Kapal Pesiar Timur Tengah Terjebak, 15.000 Wisatawan Dievakuasi
- account_circle adrian moita
- calendar_month Minggu, 29 Mar 2026
- visibility 129
- comment 0 komentar
- print Cetak

Gambar Ilustrasi, Kapal Pesiar Terjebak Timur Tengah Ganggu Operasional
info Atur ukuran teks artikel ini untuk mendapatkan pengalaman membaca terbaik.
DUBAI (duasatunews.com) – Kapal pesiar Timur Tengah terjebak akibat meningkatnya ketegangan di kawasan, sehingga sejumlah kapal tidak dapat melanjutkan perjalanan dan operator segera mengevakuasi wisatawan dari wilayah berisiko. Situasi ini menjadi perhatian karena berdampak langsung pada jalur pelayaran internasional dan industri pariwisata.
Ketegangan di sekitar Selat Hormuz membuat jalur pelayaran utama tidak aman untuk dilintasi. Kawasan tersebut merupakan salah satu rute perdagangan paling sibuk di dunia, sehingga gangguan operasional langsung memengaruhi transportasi global dan distribusi logistik.
Kapal Pesiar Timur Tengah Ganggu Jalur Pelayaran Global
Sejumlah kapal yang terdampak meliputi MSC Euribia milik MSC Cruises, Mein Schiff 4 dan Mein Schiff 5 dari TUI Group, serta Discovery dan Journey milik Celestyal Cruises.
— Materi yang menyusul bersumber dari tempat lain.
-- ==== Sys2Proof/Laws/Launch.lean ====
section
/-! SUPPORT. Laws/Launch.lean: what the host's transactions leave, said once. -/

namespace Sys2Proof.Machine

/-- A read after ascending writes of cells that exist: the byte written there, or the one before. -/
theorem memGet_memPutAll {m : Memory} (h : m.wf = true) {a : Nat} {bytes : List Byte} (hn : a + bytes.length ≤ 256)
    (b : Nat) :
    memGet (memPutAll m a bytes) b = if a ≤ b then bytes.getD (b - a) (memGet m b) else memGet m b := by
  induction bytes generalizing m a with
  | nil => simp [memPutAll]
  | cons v rest ih =>
    simp only [List.length_cons] at hn
    rw [memPutAll, ih (memPut_wf h (by omega)) (by omega)]
    by_cases hb : b = a
    · subst hb
      rw [if_neg (by omega), memGet_memPut_self h]
      simp
    · rw [memGet_memPut_of_ne hb]
      split
      · rw [if_pos (by omega), show b - a = (b - (a + 1)) + 1 by omega, List.getD_cons_succ]
      · split
        · omega
        · rfl

/-- Every cell of a filled memory. -/
theorem memGet_memFilled (fill : Byte) {addr : Nat} (h : addr < 256) : memGet (memFilled fill) addr = fill := by
  unfold memFilled
  split
  · next hf => exact hf.symm
  · rw [memGet_memPutAll rfl (Nat.le_of_eq (by rw [List.length_replicate])), if_pos (Nat.zero_le _),
      List.getD_eq_getElem?_getD, List.getElem?_replicate, if_pos (by omega)]
    rfl

/-- A memory filled with the default lists nothing. -/
theorem memFilled_memFill : memFilled Config.memFill = [] := if_pos rfl

@[simp] theorem hostReset_x (fill : Byte) : (hostReset fill).x = State.reset.x := rfl
@[simp] theorem hostReset_pc (fill : Byte) : (hostReset fill).pc = 0#9 := rfl
@[simp] theorem hostReset_status (fill : Byte) : (hostReset fill).status = .running := rfl
@[simp] theorem hostReset_cause (fill : Byte) : (hostReset fill).cause = Cause.reset := rfl
@[simp] theorem hostReset_mem (fill : Byte) : (hostReset fill).mem = memFilled fill := rfl
@[simp] theorem hostReset_out (fill : Byte) : (hostReset fill).out = [] := rfl

@[simp] theorem withImage_core (img : List Byte) (h : Session) :
    (withImage img h).core = { h.core with mem := imageMemory h.memFill img } := rfl
@[simp] theorem withImage_phase (img : List Byte) (h : Session) : (withImage img h).phase = .loaded := rfl
@[simp] theorem withImage_memFill (img : List Byte) (h : Session) : (withImage img h).memFill = h.memFill := rfl
@[simp] theorem startWithoutImage_core (h : Session) :
    (startWithoutImage h).core = raise missingProgramInput h.core := rfl
@[simp] theorem startWithoutImage_phase (h : Session) : (startWithoutImage h).phase = .started := rfl
@[simp] theorem startWithoutImage_memFill (h : Session) : (startWithoutImage h).memFill = h.memFill := rfl

/-- The cells of a loaded image are canonical. -/
theorem imageMemory_wf (fill : Byte) {img : List Byte} (hl : img.length ≤ 256) : (imageMemory fill img).wf = true :=
  memPutAll_wf (memFilled_wf fill) (by omega)

/-- Every cell of a loaded image: its byte, or the fill past its end. -/
theorem memGet_imageMemory (fill : Byte) {img : List Byte} (hl : img.length ≤ 256) {addr : Nat} (ha : addr < 256) :
    memGet (imageMemory fill img) addr = img.getD addr fill := by
  rw [imageMemory, memGet_memPutAll (memFilled_wf fill) (by omega), if_pos (Nat.zero_le _), memGet_memFilled fill ha,
    Nat.sub_zero]

/-- Loading an image that fits, before `run`. -/
theorem hostLoad_of_le {img : List Byte} {h : Session} (hp : h.phase ≠ .started) (hl : img.length ≤ 256) :
    hostLoad img h = .next (withImage img h) := by
  rw [hostLoad, if_neg hp, if_neg (show ¬ img.length > Config.maxImage from Nat.not_lt.mpr hl)]

/-- Loading an image that does not fit. -/
theorem hostLoad_of_gt {img : List Byte} {h : Session} (hp : h.phase ≠ .started) (hl : 256 < img.length) :
    hostLoad img h = .refused .imageTooLong := by
  rw [hostLoad, if_neg hp, if_pos (show img.length > Config.maxImage from hl)]

/-- Loading once `run` was invoked. -/
theorem hostLoad_started {h : Session} (hp : h.phase = .started) (img : List Byte) :
    hostLoad img h = .refused .hostMoveOutOfOrder := if_pos hp

/-- `run` with the loaded image changes nothing in CORE. -/
theorem hostRun_true {h : Session} (hp : h.phase = .loaded) : hostRun true h = .next { h with phase := .started } := by
  simp only [hostRun, hp, if_true]

/-- `run` without one raises MissingProgramInput: none loaded, or none present by the host's word. -/
theorem hostRun_missing {h : Session} {present : Bool}
    (hp : h.phase = .afterReset ∨ h.phase = .loaded ∧ present = false) :
    hostRun present h = .next (startWithoutImage h) := by
  rcases hp with hp | ⟨hp, rfl⟩ <;> simp [hostRun, hp]

/-- A second `run`. -/
theorem hostRun_started {h : Session} (hp : h.phase = .started) (present : Bool) :
    hostRun present h = .refused .hostMoveOutOfOrder := by
  simp only [hostRun, hp]

/-- No cycle before `run`. -/
theorem sessionCycle_of_ne {h : Session} (hp : h.phase ≠ .started) : sessionCycle h = .fault .runNotInvoked := by
  unfold sessionCycle
  split
  · rfl
  · rfl
  · next hs => exact absurd hs hp

/-- A cycle after it is a step of CORE. -/
theorem sessionCycle_next {h k : Session} :
    sessionCycle h = .next k ↔ h.phase = .started ∧ ∃ t, step h.core = .next t ∧ k = { h with core := t } := by
  by_cases hp : h.phase = .started
  · cases hs : step h.core <;> simp [sessionCycle, hp, hs, eq_comm]
  · simp [sessionCycle_of_ne hp, hp]

/-- All that a move can do. -/
theorem sessionMove_cases {m : Move} {h k : Session} (e : sessionMove m h = .next k) :
    (∃ fill, m = .reset fill ∧ k = sessionReset fill) ∨
    (∃ img, m = .load img ∧ h.phase ≠ .started ∧ img.length ≤ 256 ∧ k = withImage img h) ∨
    (m = .run true ∧ h.phase = .loaded ∧ k = { h with phase := .started }) ∨
    (∃ present, m = .run present ∧ (h.phase = .afterReset ∨ h.phase = .loaded ∧ present = false) ∧
      k = startWithoutImage h) ∨
    (m = .cycle ∧ h.phase = .started ∧ ∃ t, step h.core = .next t ∧ k = { h with core := t }) := by
  cases m with
  | reset fill =>
    cases e
    exact .inl ⟨fill, rfl, rfl⟩
  | load img =>
    simp only [sessionMove, hostLoad] at e
    split at e
    · cases e
    · next hp =>
      split at e
      · cases e
      · next hl =>
        cases e
        exact .inr (.inl ⟨img, rfl, hp, Nat.not_lt.mp hl, rfl⟩)
  | run present =>
    simp only [sessionMove, hostRun] at e
    split at e
    · next hp =>
      cases e
      exact .inr (.inr (.inr (.inl ⟨present, rfl, .inl hp, rfl⟩)))
    · next hp =>
      cases present <;> cases e
      · exact .inr (.inr (.inr (.inl ⟨false, rfl, .inr ⟨hp, rfl⟩, rfl⟩)))
      · exact .inr (.inr (.inl ⟨rfl, hp, rfl⟩))
    · cases e
  | cycle => exact .inr (.inr (.inr (.inr ⟨rfl, sessionCycle_next.mp e⟩)))

end Sys2Proof.Machine
end

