section
/-! Memory: bounds of an access, what is stored is fetched, what an instruction stores and loads, and what a fault of
a fetch or of an instruction records. -/

namespace Sys2Proof.Machine

/-! ## Single accesses -/

/-- Settles O37: both accesses compare the address with 255, and a write that passes is a `memPut`. -/
theorem memoryAccessIsBoundsChecked : Obligations.MemoryAccessIsBoundsChecked := by
  unfold Obligations.MemoryAccessIsBoundsChecked
  refine fun k addr v s => ⟨fun hgt => ⟨memRead_of_gt hgt, memWrite_of_gt hgt⟩, fun hle => ?_⟩
  refine ⟨memRead_of_le hle, _, memWrite_of_le hle, fun _ => memGet_memPut_of_ne, fun hwf => ⟨?_, ?_⟩,
    rfl, rfl, rfl, rfl, rfl⟩
  · exact memPut_wf hwf (by omega)
  · rw [memRead_of_le hle, storeByte_mem, memGet_memPut_self hwf]

/-- The address below the stack pointer, as the byte that register 7 will hold. -/
theorem spAddr_spDec_eq_toNat_sub (s : State) : spAddr (spDec s) = (readReg s 7 - 1#8).toNat :=
  congrArg BitVec.toNat (readReg_spDec_self s)

/-- A byte stored below the stack pointer is what a fetch of that cell reads, in any state with the same memory. -/
theorem fetchByte_after_storeByte_spDec {s u : State} {v : Byte} {k : Nat} (hwf : s.mem.wf = true)
    (hmem : u.mem = memPut s.mem (spAddr (spDec s)) v) (haddr : u.pc.toNat + k = (readReg s 7 - 1#8).toNat) :
    fetchByte u k = some v := by
  rw [← spAddr_spDec_eq_toNat_sub] at haddr
  have hlt := spAddr_lt (spDec s)
  rw [fetchByte_of_le (by omega), hmem, haddr, memGet_memPut_self hwf]

/-- Settles O29: the register goes to the cell below the stack pointer, where a fetch finds it. -/
theorem pushedByteIsFetchedNext : Obligations.PushedByteIsFetchedNext := by
  unfold Obligations.PushedByteIsFetchedNext
  exact fun a ra s ha hwf => ⟨_, exec_push ha s, fun _ _ => fetchByte_after_storeByte_spDec hwf⟩

/-- Settles O45: the return address goes to the cell below the stack pointer, where a fetch finds it. -/
theorem returnByteIsFetchedNext : Obligations.ReturnByteIsFetchedNext := by
  unfold Obligations.ReturnByteIsFetchedNext
  exact fun a ra s ha hp hwf => ⟨_, exec_call ha s hp, fun _ _ => fetchByte_after_storeByte_spDec hwf⟩

/-! ## What an instruction stores -/

/-- An instruction that completes changes no cell but the one it stores to. -/
theorem ExecDone.memGet_eq {i : Instr} {s t : State} {addr : Nat} (hd : ExecDone s i t)
    (hne : storeCell i s ≠ some addr) : memGet t.mem addr = memGet s.mem addr := by
  cases hd with
  | push | call => exact memGet_memPut_of_ne fun h => hne (congrArg some h.symm)
  | halt | ret | pop | printReg | loadImmediate | add | multiply => rfl

/-- The same of every instruction, since a fault keeps the memory. -/
theorem memGet_eq_of_exec {i : Instr} {s t : State} {addr : Nat} (h : exec i s = .next t)
    (hne : storeCell i s ≠ some addr) : memGet t.mem addr = memGet s.mem addr := by
  rcases exec_cases h with hd | ⟨c, -, rfl⟩
  · exact hd.memGet_eq hne
  · rfl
Kapal Aroya Manara juga termasuk dalam daftar kapal yang terdampak situasi tersebut.
Operator segera menghentikan pelayaran dan memindahkan sekitar 15.000 wisatawan menggunakan penerbangan khusus. Evakuasi dilakukan melalui Dubai, Doha, dan Abu Dhabi dengan dukungan puluhan penerbangan charter.
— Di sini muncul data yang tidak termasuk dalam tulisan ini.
-- ==== Sys2Proof/Syntax.lean ====
section
/-! DEFINITION. The nine operations of the block, one constructor per row of spec/opcode_table.json
(spec/30_encoding.md R96). -/

namespace Sys2Proof

/-- An operation together with what selects its variant: an `ENC` with its request value, a `DEC` with the first
byte pulled from the source (spec/30_encoding.md R94, R96). -/
inductive Instr where
  | enc1   (v : Word)      -- ENC.1: encode into the 1-byte class
  | enc2   (v : Word)      -- ENC.2: encode into the 2-byte class
  | enc4   (v : Word)      -- ENC.4: encode into the 4-byte class
  | enc8   (v : Word)      -- ENC.8: encode into the 8-byte class
  | encErr (v : Word)      -- ENC.ERR: the value is out of range
  | dec1   (first : Byte)  -- DEC.1: decode a 1-byte record
  | dec2   (first : Byte)  -- DEC.2: decode a 2-byte record
  | dec4   (first : Byte)  -- DEC.4: decode a 4-byte record
  | dec8   (first : Byte)  -- DEC.8: decode an 8-byte record
  deriving DecidableEq, Repr

end Sys2Proof
end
MSC Cruises mengerahkan lima penerbangan untuk mengangkut sekitar 1.500 wisatawan. Sementara itu, TUI Group mengoperasikan puluhan penerbangan tambahan guna mempercepat proses evakuasi.
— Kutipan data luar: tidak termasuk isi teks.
-- ==== Sys2Proof/Safety.lean ====
section
/-! DEFINITION. The invariants of the registers (spec/10_state.md R24), what a legal response is, and what a finished run
is, in the terms the statements use. -/

namespace Sys2Proof.Machine

/-- The low `ts(k)` bits of a buffer hold the tag of class `k`. -/
abbrev HoldsTag (k : WidthClass) (buf : Word) : Prop := buf &&& k.mask.setWidth 64 = k.tp.setWidth 64

/-- The rows of spec/10_state.md R24 about the encoder unit. -/
abbrev EncInv (u : EncUnit) : Prop :=
  (u.st = .emit →
    u.idx.toNat < u.cap.toNat ∧ u.status = .ok ∧
      ∃ k ∈ WidthClass.all, u.cap = k.capBits ∧ u.buf.toNat < 2 ^ (8 * k.cap) ∧ HoldsTag k u.buf) ∧
  (u.st = .resp →
    u.idx = u.cap ∧ u.cap ∈ [0#4, 1#4, 2#4, 4#4, 8#4] ∧ (u.cap = 0#4 ↔ u.status = .range) ∧
      (u.status = .ok ∨ u.status = .range))

/-- The rows of spec/10_state.md R24 about the decoder unit; `INVTAG` is not among the statuses, because no input reaches
that arm (spec/42_decoder.md R175). -/
abbrev DecInv (u : DecUnit) : Prop :=
  (u.st = .first → u.buf = 0#64 ∧ u.idx = 0#4) ∧
  (u.st = .rest →
    1 ≤ u.idx.toNat ∧ u.idx.toNat < u.k.cap ∧ u.buf.toNat < 2 ^ (8 * u.idx.toNat) ∧ HoldsTag u.k u.buf) ∧
  (u.st = .resp →
    u.idx.toNat ≤ 8 ∧ u.buf.toNat < 2 ^ (8 * u.idx.toNat) ∧ (1 ≤ u.idx.toNat → HoldsTag u.k u.buf) ∧
      ((u.status = .ok ∧ u.idx.toNat = u.k.cap) ∨
        (u.status = .trunc ∧ (u.idx.toNat < u.k.cap ∨ u.idx = 0#4))))

/-- A response the encoder response port can carry (spec/10_state.md R33). -/
abbrev EncRsp.Legal (r : EncRsp) : Prop :=
  (r.status = .ok ∧ r.count ∈ [1#8, 2#8, 4#8, 8#8]) ∨ (r.status = .range ∧ r.count = 0#8)

/-- A response the decoder response port can carry, with the dead code `INVTAG` left out
(spec/10_state.md R36, spec/42_decoder.md R175, R177). -/
abbrev DecRsp.Legal (r : DecRsp) : Prop :=
  (r.status = .ok ∧ r.value.toNat < 2 ^ 61) ∨ (r.status = .trunc ∧ r.value = 0#64)

/-- Both units' registers meet spec/10_state.md R24. -/
abbrev RegInv (s : State) : Prop := EncInv s.enc ∧ DecInv s.dec

/-- Every response taken so far is one the port can carry. -/
abbrev ResponsesLegal (s : State) : Prop :=
  (∀ r ∈ s.encRsps, r.Legal) ∧ (∀ r ∈ s.decRsps, r.Legal)

/-- While a record is being emitted, and until its response is taken, the sink ends with the bytes of it handed over so
far (spec/70_reset_and_hazards.md R241, spec/20_memory.md R64). -/
def SinkHoldsRecord (s : State) : Prop :=
  (s.enc.st = .emit ∨ (s.enc.st = .resp ∧ s.enc.status = .ok)) →
    ∃ before, s.sink = before ++ lanes s.enc.idx.toNat s.enc.buf

/-- The block is quiescent: both units are idle (spec/70_reset_and_hazards.md R251). -/
abbrev Quiescent (s : State) : Prop := s.enc.st = .idle ∧ s.dec.st = .idle

/-- An edge on which the environment completes every transfer the encoder offers, and offers it no new request. -/
def serveEncoder : Pins :=
  { rst := false, encReq := none, snkReady := true, encRspReady := true, decReqValid := false, srcValid := false,
    decRspReady := false }

/-- An edge on which the environment completes every transfer the decoder offers, and offers it no new request. -/
def serveDecoder : Pins :=
  { rst := false, encReq := none, snkReady := false, encRspReady := false, decReqValid := false, srcValid := true,
    decRspReady := true }

/-- An edge on which the environment offers the encoder a request and does nothing else. -/
def requestEncode (v : Word) : Pins :=
  { rst := false, encReq := some v, snkReady := false, encRspReady := false, decReqValid := false, srcValid := false,
    decRspReady := false }

/-- An edge on which the environment offers the decoder a request and does nothing else. -/
def requestDecode : Pins :=
  { rst := false, encReq := none, snkReady := false, encRspReady := false, decReqValid := true, srcValid := false,
    decRspReady := false }

/-- `n` edges with the same pins. -/
def edges (n : Nat) (p : Pins) : List Event := List.replicate n (.edge p)

end Sys2Proof.Machine
end

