/-- R207, R247: a unit in mid-operation, or with a response not yet taken, does not accept a request: nothing is
transferred and nothing but the schedule changes. That the offer is then over, and must be made again, is the model's
choice (log entry 12). -/
def Obligations.BusyUnitDoesNotAccept : Prop :=
  (∀ (v : Word) (s : State), s.enc.st ≠ .idle →
    (exec (.enc1 v) s = .next s ∧ exec (.enc2 v) s = .next s ∧ exec (.enc4 v) s = .next s ∧
      exec (.enc8 v) s = .next s ∧ exec (.encErr v) s = .next s) ∧
    ∀ rest, s.sched = .encOp v :: rest → step s = .next { s with sched := rest }) ∧
  (∀ (first : Byte) (s : State), s.dec.st ≠ .idle →
    (exec (.dec1 first) s = .next s ∧ exec (.dec2 first) s = .next s ∧ exec (.dec4 first) s = .next s ∧
      exec (.dec8 first) s = .next s) ∧
    ∀ rest, s.sched = .decOp :: rest → step s = .next { s with sched := rest })

/-- R203: no operation and no event stops the machine: every step of every state answers a next state. -/
def Obligations.NothingStopsTheMachine : Prop :=
  (∀ (i : Instr) (s : State), ∃ t, exec i s = .next t) ∧ (∀ s : State, ∃ t, step s = .next t)

/-! ### A step runs the decoded operation -/

/-- An `ENC` event runs the operation its value selects, in the state without that event. A `DEC` event at an idle decoder
pulls the first byte and runs the operation it selects, in the state without that event and without that byte. The events
are the model's (log entry 4). -/
def Obligations.StepRunsTheDecodedOperation : Prop :=
  (∀ (v : Word) (i : Instr) (rest : List Event) (s : State),
    s.sched = .encOp v :: rest → decode (.request v) = .ok i →
    i.wf = true ∧ step s = exec i { s with sched := rest }) ∧
  (∀ (b : Byte) (i : Instr) (left : List Answer) (rest : List Event) (s : State),
    s.dec.st = .idle → s.sched = .decOp :: rest → s.source = .byte b :: left → decode (.record b) = .ok i →
    i.wf = true ∧ step s = exec i { s with sched := rest, source := left })

/-! ### The transitions: one rising edge -/

/-- R140: transition E-ACCEPT. -/
def Obligations.EncoderAcceptsARequest : Prop :=
  ∀ (p : Pins) (v : Word) (rest : List Event) (s : State),
    s.sched = .edge p :: rest → p.rst = false → s.enc.st = .idle → p.encReq = some v →
    ∃ t, step s = .next t ∧ t.sink = s.sink ∧ t.encRsps = s.encRsps ∧
      (select v = none → t.enc = { st := .resp, buf := 0, cap := 0, idx := 0, status := .range }) ∧
      (∀ k, select v = some k →
        t.enc = { st := .emit, buf := (v <<< k.ts) ||| k.tp.setWidth 64, cap := BitVec.ofNat 4 k.cap, idx := 0,
                  status := .ok })

/-- R141: transition E-EMIT. -/
def Obligations.EncoderEmitsAByte : Prop :=
  ∀ (p : Pins) (rest : List Event) (s : State),
    s.sched = .edge p :: rest → p.rst = false → s.enc.st = .emit → p.snkReady = true →
    ∃ t, step s = .next t ∧ t.sink = s.sink ++ [s.enc.buf.extractLsb' (8 * s.enc.idx.toNat) 8] ∧
      (outputs s).snkData = some (s.enc.buf.extractLsb' (8 * s.enc.idx.toNat) 8) ∧
      t.encRsps = s.encRsps ∧ t.enc.buf = s.enc.buf ∧ t.enc.cap = s.enc.cap ∧ t.enc.status = s.enc.status ∧
      t.enc.idx = s.enc.idx + 1 ∧ (t.enc.st = .resp ↔ s.enc.idx + 1 = s.enc.cap) ∧
      (t.enc.st = .emit ↔ s.enc.idx + 1 ≠ s.enc.cap)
Dampak Kapal Pesiar di Timur Tengah terhadap Pariwisata
Seluruh wisatawan kini telah kembali dengan selamat. Namun, kapal masih tertahan di pelabuhan karena operator belum membuka kembali jalur pelayaran yang aman.
Kondisi ini mulai berdampak pada industri pariwisata global. Operator pelayaran menilai situasi tersebut dapat menurunkan minat wisatawan serta mengganggu perencanaan perjalanan internasional dalam jangka pendek.
Selain itu, gangguan ini juga berpotensi memengaruhi rantai pasok industri pendukung pariwisata, termasuk layanan penerbangan, perhotelan, dan logistik perjalanan internasional.
Penyesuaian Rute Kapal Pesiar dan Pembatalan Pelayaran
Explora Journeys membatalkan musim pelayaran 2026–2027 di kawasan tersebut dan mengalihkan rute ke Mediterania Barat serta Afrika Utara. Di sisi lain, Celestyal Cruises juga membatalkan sejumlah perjalanan karena kendala reposisi kapal kembali ke Eropa.
Operator menawarkan pengembalian dana atau kredit perjalanan sebagai bentuk kompensasi kepada wisatawan. Langkah ini diambil untuk menjaga kepercayaan pelanggan di tengah ketidakpastian global.
Situasi ini menunjukkan bahwa dinamika geopolitik dapat berdampak langsung terhadap sektor pariwisata global. Operator dan otoritas terkait terus memantau perkembangan sebelum menentukan langkah operasional selanjutnya.